## What is being asked
Would you restate the entries below word for word, starting at the first line and ending with the one that has "c => .inl (h c)"?

Segment Open

/-! ### The link port -/

theorem Link.recover_evolves (s : State) (g : Link → Link) (now : Nat)
    (hq : s.link.requests.length ≤ 4 → (g s.link).requests.length ≤ 4)
    (hr : s.link.reports.length ≤ 64 → (g s.link).reports.length ≤ 64) :
    Evolves s (s.modLink fun l => (g l).recover now) :=
  Evolves.modLink s _ (fun h => by rw [(Link.recover_keeps _ _).requests]; exact hq h)
    (fun h => (Link.recover_keeps _ _).bound (hr h))

theorem pump_evolves (s : State) : Evolves s (pump s) := by
  unfold pump
  split
  · exact Evolves.refl s
  · split
    · exact Evolves.modLink s _ id id
    · split
      · split
        · exact Evolves.refl s
        · rename_i r rest h
          exact Link.recover_evolves s (fun l => { l with reports := rest, sending := some (.report r) }) _ id
            (fun b => by rw [h] at b; simp only [List.length_cons] at b; simp only; omega)
      · exact Evolves.refl s

theorem bringForwardAll_evolves (before after : State) (l : List Ch) :
    Evolves after (bringForwardAll before after l) := (bringForwardAll_period before after l).evolves

theorem finish_evolves (before : State) {s t : State} (h : Evolves s t) : Evolves s (finish before t) := by
  unfold finish
  split
  · exact (h.trans (bringForwardAll_evolves _ _ _)).trans (pump_evolves _)
  · exact h.trans (pump_evolves _)

theorem whenReady_evolves (s : State) (f : State → State) (h : Evolves s (f s)) : Evolves s (whenReady s f) := by
  unfold whenReady
  split
  · exact finish_evolves s h
  · exact Evolves.refl s

theorem Link.enqueue_bound (l : Link) (f : Frame) (h : l.requests.length ≤ 4) : (l.enqueue f).requests.length ≤ 4 := by
  unfold Link.enqueue
  split
  · simp; omega
  · exact h

theorem Link.enqueue_reports (l : Link) (f : Frame) : (l.enqueue f).reports = l.reports := by
  unfold Link.enqueue; split <;> rfl

theorem takeFrame_holds (f : Frame) (s : State) : Holds s (takeFrame f s).1 := by
  unfold takeFrame
  split
  · split
    · exact Holds.refl s
    · exact takeKind_holds _ _ _
  · split <;> exact Holds.refl s

/-- In each channel the lifetime accounts do not fall, or they are zero. -/
def LifeSteps (s t : State) : Prop := ∀ c, AccountsLe (s.ch c).life (t.ch c).life ∨ (t.ch c).life = Accounts.zero

theorem LifeGrows.steps {s t : State} (h : LifeGrows s t) : LifeSteps s t := fun c => .inl (h c)

theorem LifeSteps.then {s t u : State} (h : LifeSteps s t) (k : ∀ c, (u.ch c).life = (t.ch c).life) : LifeSteps s u :=
  fun c => by rw [k c]; exact h c

theorem LifeGrows.then {s t u : State} (h : LifeGrows s t) (k : LifeSteps t u) : LifeSteps s u := fun c => by
  rcases k c with k | k
  · exact .inl (accountsLe_trans (h c) k)
  · exact .inr k

theorem takeFrame_life (f : Frame) (s : State) : LifeSteps s (takeFrame f s).1 := by
  have hrefl : LifeSteps s s := fun c => .inl (accountsLe_refl _)
  unfold takeFrame
  split
  · split
    · exact hrefl
    · rename_i k _ _
      by_cases hk : k = .clearLifetime
      · subst hk
        intro c
        rcases clearLifetime_life (Frame.request f) s c with h | h
        · rw [h]; exact .inl (accountsLe_refl _)
        · exact .inr h
      · by_cases hw : k = .writeSteps
        · subst hw
          intro c
          rw [(writeSteps_holds (Frame.request f) s).2 c]
          exact .inl (accountsLe_refl _)
        · exact (takeKind_evolves k _ s hk hw).life.steps
  · split <;> exact hrefl

theorem pump_life (s : State) (c : Ch) : ((pump s).ch c).life = (s.ch c).life := by rw [pump_eq]; rfl

theorem finish_life (before s : State) (c : Ch) : ((finish before s).ch c).life = (s.ch c).life := by
  unfold finish
  split
  · rw [pump_life, (bringForwardAll_period _ _ _).chans c]
  · rw [pump_life]

theorem takeNext_holds (s : State) : Holds s (takeNext s) := by
  unfold takeNext
  split
  · exact Holds.refl s
  · rename_i f rest h
    split
    · unfold answer
      have h0 : Evolves s (s.modLink fun l => { l with requests := rest }) :=
        Evolves.modLink s _ (fun b => by rw [h] at b; simp only [List.length_cons] at b; simp only; omega) id
      exact (h0.holds.trans (takeFrame_holds f _)).trans (Evolves.modLink _ _ id id).holds
    · exact Holds.refl s

theorem takeNext_life (s : State) : LifeSteps s (takeNext s) := by
  unfold takeNext
  split
  · exact fun c => .inl (accountsLe_refl _)
  · rename_i f rest h
    split
    · exact LifeSteps.then (takeFrame_life f (s.modLink fun l => { l with requests := rest })) fun _ => rfl
    · exact fun c => .inl (accountsLe_refl _)

/-- A frame that arrives (R181, R182). -/
theorem arrive_holds (f : Frame) (s : State) : Holds s (arrive f s) := by
  unfold arrive
  split
  · split
    · exact (Evolves.modLink s _ id id).holds
    · have h0 : Evolves s (s.modLink fun l => l.enqueue f) :=
        Evolves.modLink s _ (fun b => Link.enqueue_bound _ _ b) (fun b => by rw [Link.enqueue_reports]; exact b)
      have h1 := h0.holds.trans (takeNext_holds (s.modLink fun l => l.enqueue f))
      exact h1.trans (finish_evolves s (Evolves.refl _)).holds
  · exact Holds.refl s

Segment Closed

## Task solution
/-! ### The link port -/

theorem Link.recover_evolves (s : State) (g : Link → Link) (now : Nat)
    (hq : s.link.requests.length ≤ 4 → (g s.link).requests.length ≤ 4)
    (hr : s.link.reports.length ≤ 64 → (g s.link).reports.length ≤ 64) :
    Evolves s (s.modLink fun l => (g l).recover now) :=
  Evolves.modLink s _ (fun h => by rw [(Link.recover_keeps _ _).requests]; exact hq h)
    (fun h => (Link.recover_keeps _ _).bound (hr h))

theorem pump_evolves (s : State) : Evolves s (pump s) := by
  unfold pump
  split
  · exact Evolves.refl s
  · split
    · exact Evolves.modLink s _ id id
    · split
      · split
        · exact Evolves.refl s
        · rename_i r rest h
          exact Link.recover_evolves s (fun l => { l with reports := rest, sending := some (.report r) }) _ id
            (fun b => by rw [h] at b; simp only [List.length_cons] at b; simp only; omega)
      · exact Evolves.refl s

theorem bringForwardAll_evolves (before after : State) (l : List Ch) :
    Evolves after (bringForwardAll before after l) := (bringForwardAll_period before after l).evolves

theorem finish_evolves (before : State) {s t : State} (h : Evolves s t) : Evolves s (finish before t) := by
  unfold finish
  split
  · exact (h.trans (bringForwardAll_evolves _ _ _)).trans (pump_evolves _)
  · exact h.trans (pump_evolves _)

theorem whenReady_evolves (s : State) (f : State → State) (h : Evolves s (f s)) : Evolves s (whenReady s f) := by
  unfold whenReady
  split
  · exact finish_evolves s h
  · exact Evolves.refl s

theorem Link.enqueue_bound (l : Link) (f : Frame) (h : l.requests.length ≤ 4) : (l.enqueue f).requests.length ≤ 4 := by
  unfold Link.enqueue
  split
  · simp; omega
  · exact h

theorem Link.enqueue_reports (l : Link) (f : Frame) : (l.enqueue f).reports = l.reports := by
  unfold Link.enqueue; split <;> rfl

theorem takeFrame_holds (f : Frame) (s : State) : Holds s (takeFrame f s).1 := by
  unfold takeFrame
  split
  · split
    · exact Holds.refl s
    · exact takeKind_holds _ _ _
  · split <;> exact Holds.refl s

/-- In each channel the lifetime accounts do not fall, or they are zero. -/
def LifeSteps (s t : State) : Prop := ∀ c, AccountsLe (s.ch c).life (t.ch c).life ∨ (t.ch c).life = Accounts.zero

theorem LifeGrows.steps {s t : State} (h : LifeGrows s t) : LifeSteps s t := fun c => .inl (h c)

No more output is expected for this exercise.